A daily routine works for me as well as it did for Franklin. I swear by mine. Actually, I live by it.
Unlike Franklin, though, who got up at 5:00am, I tease myself (and sometimes others) claiming that I am a little more industrious because I get out of bed at 4:00am.
And, again, unlike Franklin, I start my day with robust physical activity rather than with passive–though well-intentioned–reflections about what good I shall do for the day, as Franklin did.
What Franklin did, of course, is all fine and well. But I prefer to engage in those reflections as I start my days–each and every one of them, seven days a week–by biking indoors for 20 miles.
As I bike, I listen to music. Not just any music. Generally, it has to be soul-filled Black Gospel music. But some White Gospel music slays me in the spirit of their singing, too, so those songs are on my biking playlist.
While biking recently, two songs by White Gospel groups caught my attention. In fact, those two songs got me to thinking about the importance of attitude in our lives.
Those two songs are at the heart of what you’re reading right now.
Both deal with the Biblical event recorded in the Gospel of John 11:1-44.
It’s the story of Lazarus. When he fell ill, his two sisters–Mary and Martha–sent for Jesus. But when He received word, He did not hurry to the side of His three friends. He remained where He was.
When Jesus finally arrived in Bethany, Lazarus had been dead for four days. Jesus ordered that the gravestone be rolled away, and then He raised Lazarus from the dead.
Even though both songs celebrate the same miracle, each sees it through different eyes.

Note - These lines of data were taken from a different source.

/-- SCH_STAT, SCH_GUAR, SCH_CFG, SCH_SHARE, SCH_C0_POOL, SCH_RESTART_AT, SCH_RESTART_SCOPE, SCH_RESTART_CTL, SCH_SLOT, SCH_LAG, SCH_JOB_CTL, SCH_JOB_STAT. -/
def rowsSch0 : List RegRow := [
  ⟨0xb00000, [], 0x0, 0x0, 0x0, 0x0, 0x0, 0x0, 0x0, 0x0, .anyJob⟩,
  ⟨0xb00008, [], 0xc40000, 0x0, 0x0, 0x0, 0x8000000000000000, 0x0, 0x0, 0x0, .anyJob⟩,
  ⟨0xb00010, [], 0xa000a01f403e8, 0xffffffffffffffff, 0x0, 0x0, 0x0, 0x0, 0x0, 0x0, .anyJob⟩,
  ⟨0xb00018, [], 0xa00, 0x3f3f, 0x0, 0x0, 0x0, 0x0, 0x0, 0x0, .anyJob⟩,
  ⟨0xb00020, [], 0x0, 0xffff00000fffc000, 0x0, 0x0, 0x0, 0x0, 0x0, 0x0, .anyJob⟩,
  ⟨0xb00028, [], 0x0, 0x0, 0xffffffffffffffff, 0x0, 0x0, 0x0, 0x0, 0x0, .anyJob⟩,
  ⟨0xb00030, [], 0x0, 0x0, 0xffffffffffffffff, 0x0, 0x0, 0x0, 0x0, 0x0, .anyJob⟩,
  ⟨0xb00038, [], 0x0, 0x0, 0x6, 0x0, 0x0, 0x0, 0x0, 0x1, .anyJob⟩,
  ⟨0xb00100, [(23, 0x8)], 0x0, 0x3f3f, 0x0, 0x0, 0x0, 0x0, 0x0, 0x0, .anyJob⟩,
  ⟨0xb00200, [(16, 0x8)], 0x0, 0x0, 0x0, 0x0, 0x0, 0x0, 0x0, 0x0, .anyJob⟩,
  ⟨0xb01000, [(64, 0x100)], 0x0, 0xff000000000000, 0x0, 0x0, 0x0, 0x0, 0x0, 0x3, .job⟩,
  ⟨0xb01008, [(64, 0x100)], 0x0, 0x0, 0x0, 0x0, 0x0, 0x0, 0x0, 0x0, .job⟩]

/-- SCH_JOB_RSV, SCH_JOB_DL, SCH_JOB_SAVE, SCH_JOB_TUN, SCH_JOB_WM, SCH_ACC_WAIT, SCH_ACC_WMAX, SCH_ACC_CNT, SCH_ACC_VERD, SCH_ACC_VERD2, SCH_ACC_HIST. -/
def rowsSch1 : List RegRow := [
  ⟨0xb01010, [(64, 0x100)], 0x0, 0xfffc00007f007f, 0x0, 0x0, 0x0, 0x0, 0x0, 0x0, .job⟩,
  ⟨0xb01018, [(64, 0x100)], 0x2800640064, 0xffff007f007f007f, 0x0, 0x0, 0x0, 0x0, 0x0, 0x0, .job⟩,
  ⟨0xb01020, [(64, 0x100)], 0x0, 0xfffe000fffffc000, 0x0, 0x0, 0x0, 0x0, 0x0, 0x0, .job⟩,
  ⟨0xb01028, [(64, 0x100)], 0x0, 0xffff00000fffc000, 0x0, 0x0, 0x0, 0x0, 0x0, 0x0, .job⟩,
  ⟨0xb01030, [(64, 0x100)], 0x10000000000, 0x0, 0xffff00000000, 0x0, 0x8000000000000000, 0x0, 0x0, 0x0, .job⟩,
  ⟨0xb01080, [(64, 0x100)], 0x0, 0x0, 0x0, 0x0, 0x0, 0x0, 0x0, 0x0, .job⟩,
  ⟨0xb01088, [(64, 0x100)], 0x0, 0x0, 0x0, 0x0, 0x0, 0x0, 0xffffffff, 0x0, .job⟩,
  ⟨0xb01090, [(64, 0x100)], 0x0, 0x0, 0x0, 0x0, 0x0, 0x0, 0x0, 0x0, .job⟩,
  ⟨0xb01098, [(64, 0x100)], 0x0, 0x0, 0x0, 0x0, 0x0, 0x0, 0x0, 0x0, .job⟩,
  ⟨0xb010a0, [(64, 0x100)], 0x0, 0x0, 0x0, 0x0, 0x0, 0x0, 0x0, 0x0, .job⟩,
  ⟨0xb010c0, [(64, 0x100), (8, 0x8)], 0x0, 0x0, 0x0, 0x0, 0x0, 0x0, 0x0, 0x0, .job⟩]

/-- SYN_STAT, SYN_ADD, SYN_OBJ. -/
def rowsSyn0 : List RegRow := [
  ⟨0xc00000, [], 0x0, 0x0, 0x0, 0x0, 0x0, 0x0, 0xffffffff00000000, 0x0, .owner⟩,
  ⟨0xc00008, [], 0x0, 0x0, 0x0, 0x0, 0x0, 0x0, 0x0, 0xfffc0000000000ff, .owner⟩,
  ⟨0xc10000, [(16384, 0x8)], 0x0, 0xfe000000ffffffff, 0x0, 0x0, 0x0, 0x0, 0x0, 0x0, .owner⟩]

/-- MBX_STAT, MBX_CFG, MBX_SIDE, MBX_SEND, MBX_TAKE. -/
def rowsMbx0 : List RegRow := [
  ⟨0xd00000, [], 0x0, 0x0, 0x0, 0x0, 0x0, 0x0, 0xffffffff00000000, 0x0, .owner⟩,
  ⟨0xd10000, [(512, 0x20)], 0x0, 0xfe00c07f00000000, 0x0, 0x0, 0x0, 0x0, 0x0, 0x0, .owner⟩,
  ⟨0xd10008, [(512, 0x20)], 0x0, 0x0, 0x0, 0x0, 0x0, 0x0, 0x0, 0x0, .owner⟩,
  ⟨0xd10010, [(512, 0x20)], 0x0, 0x0, 0x0, 0x0, 0x0, 0x0, 0x0, 0xffffffffffffffff, .owner⟩,
  ⟨0xd10018, [(512, 0x20)], 0x0, 0x0, 0x0, 0x0, 0x0, 0x0, 0xffffffffffffffff, 0x0, .owner⟩]

/-- POS_CFG, POS_TOOTH, POS_REF, POS_REV, POS_CTL, POS_POS, POS_EDGE_REEL, POS_SPEED, POS_STAT, POS_CNT, POS_DISC. -/
def rowsPos0 : List RegRow := [
  ⟨0xe00000, [(8, 0x1000)], 0x427100880, 0x3ffffff1ff3, 0x0, 0x0, 0x0, 0x0, 0x0, 0x0, .posAxis⟩,
  ⟨0xe00008, [(8, 0x1000)], 0x803c, 0x1cfff, 0x0, 0x0, 0x0, 0x0, 0x0, 0x0, .posAxis⟩,
  ⟨0xe00010, [(8, 0x1000)], 0x0, 0xffffffffffff, 0x0, 0x0, 0x0, 0x0, 0x0, 0x0, .posAxis⟩,
  ⟨0xe00018, [(8, 0x1000)], 0x1000, 0xffffffff, 0x0, 0x0, 0x0, 0x0, 0x0, 0x0, .posAxis⟩,
  ⟨0xe00020, [(8, 0x1000)], 0x0, 0x0, 0x1, 0x0, 0x0, 0x0, 0x0, 0x0, .posAxis⟩,
  ⟨0xe00028, [(8, 0x1000)], 0x0, 0x0, 0x0, 0x0, 0x0, 0x0, 0x0, 0x0, .posAxis⟩,
  ⟨0xe00030, [(8, 0x1000)], 0x0, 0x0, 0x0, 0x0, 0x0, 0x0, 0x0, 0x0, .posAxis⟩,
  ⟨0xe00038, [(8, 0x1000)], 0x8000000000000000, 0x0, 0x0, 0x0, 0x0, 0x0, 0x0, 0x0, .posAxis⟩,
  ⟨0xe00040, [(8, 0x1000)], 0x0, 0x0, 0x0, 0x0, 0xc000000000000000, 0x0, 0x0, 0x0, .posAxis⟩,
  ⟨0xe00048, [(8, 0x1000)], 0x0, 0x0, 0x0, 0x0, 0x0, 0x0, 0xffffffffffffffff, 0x0, .posAxis⟩,
  ⟨0xe00050, [(8, 0x1000)], 0x0, 0x0, 0x0, 0x0, 0x0, 0x0, 0x0, 0x0, .posAxis⟩]

/-- CMP_CTL, CMP_STAT, CMP_CNT, CMP_CNT2, CMP_ENTRY_SEL, CMP_ENTRY_W, CMP_VALVE_CFG, CMP_VALVE_COLS, CMP_VALVE_DIST, CMP_VALVE_EXT, CMP_VALVE_DLY, CMP_VALVE_LIM. -/
def rowsCmp0 : List RegRow := [
  ⟨0xf00000, [(8, 0x1000)], 0x0, 0x0, 0x1, 0x0, 0x0, 0x0, 0x0, 0x0, .cmpStopped⟩,
  ⟨0xf00008, [(8, 0x1000)], 0x0, 0x0, 0x0, 0x0, 0x0, 0x0, 0x0, 0x0, .cmpStopped⟩,
  ⟨0xf00010, [(8, 0x1000)], 0x0, 0x0, 0x0, 0x0, 0x0, 0x0, 0xffffffffffffffff, 0x0, .cmpStopped⟩,
  ⟨0xf00018, [(8, 0x1000)], 0x0, 0x0, 0x0, 0x0, 0x0, 0x0, 0xffffffff, 0x0, .cmpStopped⟩,
  ⟨0xf00100, [(8, 0x1000)], 0x0, 0x0, 0xfff, 0x0, 0x0, 0x0, 0x0, 0x0, .cmpStopped⟩,
  ⟨0xf00108, [(8, 0x1000), (5, 0x8)], 0x0, 0x0, 0x0, 0x0, 0x0, 0x0, 0x0, 0x0, .cmpStopped⟩,
  ⟨0xff0000, [(96, 0x40)], 0x40000000000, 0x87f7fc000000ffff, 0x0, 0x0, 0x0, 0x0, 0x0, 0x0, .cmpStopped⟩,
  ⟨0xff0008, [(96, 0x40)], 0x3fff00000000, 0x3fff00003fff, 0x0, 0x0, 0x0, 0x0, 0x0, 0x0, .cmpStopped⟩,
  ⟨0xff0010, [(96, 0x40)], 0x0, 0xffffffffff, 0x0, 0x0, 0x0, 0x0, 0x0, 0x0, .cmpStopped⟩,
  ⟨0xff0018, [(96, 0x40)], 0x0, 0xffffffffffffffff, 0x0, 0x0, 0x0, 0x0, 0x0, 0x0, .cmpStopped⟩,
  ⟨0xff0020, [(96, 0x40)], 0x1b7740001b7740, 0xffffffffffffffff, 0x0, 0x0, 0x0, 0x0, 0x0, 0x0, .cmpStopped⟩,
  ⟨0xff0028, [(96, 0x40)], 0x400064064004e20, 0xffffffffff00ffff, 0x0, 0x0, 0x0, 0x0, 0x0, 0x0, .cmpStopped⟩]

/-- CMP_CPL, CMP_PORT, CMP_JOB, CMP_LATE, CMP_LATE_TAG, CMP_LATE_POS, CMP_LATE_REEL. -/
def rowsCmp1 : List RegRow := [
  ⟨0xff2000, [(96, 0x8)], 0x1900190, 0xfff0fff, 0x0, 0x0, 0x0, 0x0, 0x0, 0x0, .cmpStopped⟩,
  ⟨0xff2400, [(16, 0x8)], 0x0, 0x870000000000003f, 0x0, 0x0, 0x0, 0x0, 0x0, 0x0, .cmpStopped⟩,
  ⟨0xff2800, [(64, 0x8)], 0x0, 0xf0001, 0x0, 0x0, 0x0, 0x0, 0x0, 0x0, .cmpStopped⟩,
  ⟨0xff3000, [], 0x10064, 0x1ffff, 0x0, 0x0, 0x4000000000000000, 0x0, 0x0, 0x0, .cmpStopped⟩,
  ⟨0xff3008, [], 0x0, 0x0, 0x0, 0x0, 0x0, 0x0, 0x0, 0x0, .cmpStopped⟩,
  ⟨0xff3010, [], 0x0, 0x0, 0x0, 0x0, 0x0, 0x0, 0x0, 0x0, .cmpStopped⟩,
  ⟨0xff3018, [], 0x0, 0x0, 0x0, 0x0, 0x0, 0x0, 0x0, 0x0, .cmpStopped⟩]

/-- FIO_STAT, FIO_SAFE, FIO_OUT_LO, FIO_OUT_HI, FIO_IN_W, FIO_IN_C, FIO_GRP_STAT, FIO_GRP_CNT, FIO_CH_CFG, FIO_CH_CMD, FIO_CH_STAT, FIO_CH_CNT. -/
def rowsFio0 : List RegRow := [
  ⟨0x1000000, [], 0xfff0001, 0x0, 0x0, 0x0, 0x0, 0x0, 0x0, 0x0, .fioSafe⟩,
  ⟨0x1000008, [], 0x1, 0x0, 0x0, 0x0, 0x0, 0x0, 0x0, 0xc000000000000000, .fioSafe⟩,
  ⟨0x1000010, [], 0x0, 0x0, 0xffffffffffffffff, 0x0, 0x0, 0x0, 0x0, 0x0, .fioSafe⟩,
  ⟨0x1000018, [], 0x0, 0x0, 0xffffffff, 0x0, 0x0, 0x0, 0x0, 0x0, .fioSafe⟩,
  ⟨0x1000020, [], 0x0, 0x0, 0x0, 0x0, 0x0, 0x0, 0x0, 0x0, .fioSafe⟩,
  ⟨0x1000028, [], 0x0, 0x0, 0x0, 0x0, 0x0, 0x0, 0x0, 0x0, .fioSafe⟩,
  ⟨0x1000800, [(12, 0x10)], 0x8000000000000000, 0x0, 0x0, 0x0, 0x0, 0x0, 0x0, 0x0, .fioSafe⟩,
  ⟨0x1000808, [(12, 0x10)], 0x0, 0x0, 0x0, 0x0, 0x0, 0x0, 0xffffffffffff0000, 0x0, .fioSafe⟩,
  ⟨0x1001000, [(96, 0x20)], 0x1000000000000, 0xf303000000000000, 0x0, 0x0, 0x0, 0x0, 0x0, 0x0, .fioSafe⟩,
  ⟨0x1001008, [(96, 0x20)], 0x0, 0x0, 0x3, 0x0, 0x0, 0x0, 0x0, 0x0, .fioSafe⟩,
  ⟨0x1001010, [(96, 0x20)], 0x0, 0x0, 0x0, 0x0, 0xc000000000000000, 0x0, 0x0, 0x0, .fioSafe⟩,
  ⟨0x1001018, [(96, 0x20)], 0x0, 0x0, 0x0, 0x0, 0x0, 0x0, 0xffffffffffffffff, 0x0, .fioSafe⟩]

/-- FIO_IW_CFG, FIO_IW_STAT, FIO_IC_CFG, FIO_IC_COUNT, FIO_IC_FREQ, FIO_IC_EDGE. -/
def rowsFio1 : List RegRow := [
  ⟨0x1004000, [(32, 0x10)], 0xa0000000000, 0xffffff000000000e, 0x0, 0x0, 0x0, 0x0, 0x0, 0x0, .fioSafe⟩,
  ⟨0x1004008, [(32, 0x10)], 0x0, 0x0, 0x0, 0x0, 0x0, 0x0, 0xff000000, 0x0, .fioSafe⟩,
  ⟨0x1005000, [(32, 0x20)], 0x3e80400000000, 0xffffffff0000001f, 0x0, 0x0, 0x0, 0x0, 0x0, 0x0, .fioSafe⟩,
  ⟨0x1005008, [(32, 0x20)], 0x0, 0x0, 0xffffffff, 0x0, 0x0, 0x0, 0x0, 0x0, .fioSafe⟩,
  ⟨0x1005010, [(32, 0x20)], 0x0, 0x0, 0x0, 0x0, 0x0, 0x0, 0x0, 0x0, .fioSafe⟩,
  ⟨0x1005018, [(32, 0x20)], 0x0, 0x0, 0x0, 0x0, 0x0, 0x0, 0x0, 0x0, .fioSafe⟩]

/-- PNX_CTL, PNX_TX, PNX_STAT, PNX_CNT, PNX_PRBS, PNX_DELAY, PNX_CFG, PNX_CHAIN, PNX_LINK. -/
def rowsPnx0 : List RegRow := [
  ⟨0x1100000, [(28, 0x1000)], 0x0, 0x8f02, 0x5, 0x0, 0x0, 0x0, 0x0, 0x0, .laneOff⟩,
  ⟨0x1100008, [(28, 0x1000)], 0x4300b00, 0xf3f1f00, 0x0, 0x0, 0x0, 0x0, 0x0, 0x0, .laneOff⟩,
  ⟨0x1100010, [(28, 0x1000)], 0x0, 0x0, 0x0, 0x0, 0x0, 0x0, 0x0, 0x0, .stoppedMode⟩,
  ⟨0x1100018, [(28, 0x1000)], 0x0, 0x0, 0x0, 0x0, 0x0, 0x0, 0xffffffffffffffff, 0x0, .stoppedMode⟩,
  ⟨0x1100020, [(28, 0x1000)], 0x0, 0x0, 0x0, 0x0, 0x0, 0x0, 0xffffffff00000000, 0x0, .stoppedMode⟩,
  ⟨0x1100028, [(28, 0x1000)], 0x0, 0x0, 0x0, 0x0, 0x0, 0x0, 0x0, 0x0, .stoppedMode⟩,
  ⟨0x11f0000, [], 0x1f4000a00000000, 0xffffffff00000000, 0x0, 0x0, 0x0, 0x0, 0x0, 0x0, .stoppedMode⟩,
  ⟨0x11f0008, [], 0x0, 0x0, 0x0, 0x0, 0x0, 0x0, 0x0, 0x0, .stoppedMode⟩,
  ⟨0x11f0100, [(5, 0x8)], 0x0, 0x0, 0x0, 0x0, 0x0, 0x0, 0xffffffff00000000, 0x0, .stoppedMode⟩]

Their lyrics are consistent with the Biblical account. Having been sent for, Jesus tarried, Lazarus died, and they laid him in the tomb. And as they said their last goodbyes, they looked: coming down the road was Jesus, right on time.

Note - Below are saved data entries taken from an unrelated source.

/-- A cell as its 76 bytes are found on a lane (R294): the header word, the 64 payload bytes, enciphered where they are (R310), and
the CRC-32C. -/
structure Cell where
  hdr : Word
  payload : List Byte
  crc : BitVec 32
  deriving DecidableEq, Repr

/-- A POS edge record (R238), as written by POS or forwarded by the lead. -/
structure EdgeRec where
  reel : Int
  count : Int
  axis : Nat
  kind : Nat
  back : Bool
  corr : Bool
  step : Int
  deriving DecidableEq, Repr

/-- The header of an NCP datagram as received (R429) and the place of one operation in it. -/
structure NcpHdr where
  /-- Source IPv4 address and UDP port. -/
  srcIp : Nat
  srcPort : Nat
  magic : Nat
  version : Nat
  kind : Nat
  seq : Nat
  nops : Nat
  /-- The datagram's length agrees with NOPS and the operations' data. -/
  lengthOk : Bool
  /-- Bytes the whole response would take (R431). -/
  respLen : Nat
  /-- Index of this operation in the datagram, from 0. -/
  index : Nat
  deriving DecidableEq, Repr

/-- What a unit reports to a restart request (R213): the lagging units, empty when all are APPLIED. -/
structure Lag where
  pos : Nat
  follower : Bool
  block : Nat
  inst : Nat
  reason : Nat
  offset : Nat
  deriving DecidableEq, Repr

/-- What a twin module says of itself in its PAIR cells (R318, R380). -/
structure PeerId where
  serial : Word
  twinB : Bool
  arithRev : Nat
  /-- First 8 bytes of the SHA-384 package digest, standing for the whole digest's comparison (R411). -/
  digest : Word
  digestEq : Bool
  /-- The peer's TNG_STAT.STATE. -/
  state : Nat
  deriving DecidableEq, Repr

/-- What a PAIR cell's step of the agreement came to at this end (R380). -/
inductive PairStep where
  /-- Certificate, ephemeral key and signature received and valid; the agreement goes on. -/
  | hello
  /-- The confirmation matched: the keys stand. -/
  | confirm
  /-- The agreement failed with a reason of R385 (0x1 certificate, 0x2 signature, 0x3 confirmation). -/
  | fail (reason : Nat)
  deriving DecidableEq, Repr

/-- What changes a host link (R437). -/
inductive PcieEvent where
  | up (width speed : Nat)
  | down
  | perst
  | flr
  | d3hot
  deriving DecidableEq, Repr

/-- What a start phase found in the outside world (R404): each check that the phase makes. -/
structure PhaseFacts where
  /-- The failed-start reason of R415 that the phase met in the outside world, or 0; in phase NVM 0x05 when the package's signature
  or its signer's certificate does not verify (R411). -/
  reason : Nat
  /-- Octal training of the NVM failed (R403), phase NVM. -/
  nvmSingle : Bool
  /-- Records with unknown keys, as (type, keys skipped) (R412). -/
  unknown : List (Nat × Nat)
  /-- SECDED errors met in the cellar, as (offset, 1 corrected or 2 uncorrectable) (R401), phase BOOT. -/
  cellarEcc : List (Nat × Nat)
  deriving DecidableEq, Repr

“Right on Time,” the song’s title, is repeated five times in the lyrics.
“Right on time.” Five times.
There is in the McKamey version a celebration of the belief that the Miracle Worker knows our needs–whatever they might be–and that He will arrive to meet those needs right on time. His time.
It is a comforting way to look at the world.
In their version, when Christ arrives, Martha runs out to Him, telling Him that He could have healed Lazarus if He had gotten there sooner.
And then the Miracle Worker gets an upbraiding: “But you’re four days late and all hope is gone.”
Imagine that! He who had performed twenty-eight miracles previous to raising Lazarus from the dead was now charged with being four days late for His twenty ninth!
“Four days late” is repeated six times in the song.
“Four days late.” Six times.
In fairness to Karen Peck and New River, they use the “four days late” refrain to remind us that whatever we’re going through we should be mindful that the Miracle Worker will always be on time for us, even in those times when we think He’s late.
Nonetheless, “Four Days Late” seems more like a lamentation than a celebration.
Same Biblical event. Seen somewhat differently through different lyrics.
What it comes down to is attitude. On time? Late?
And isn’t that true with all of us? What’s our attitude as we look at the events in our lives? Right on time? Four days late? Either way, the outcome is the same.
Why not look at each day as a rich, multifaceted, unpredictable, right-on-time miracle?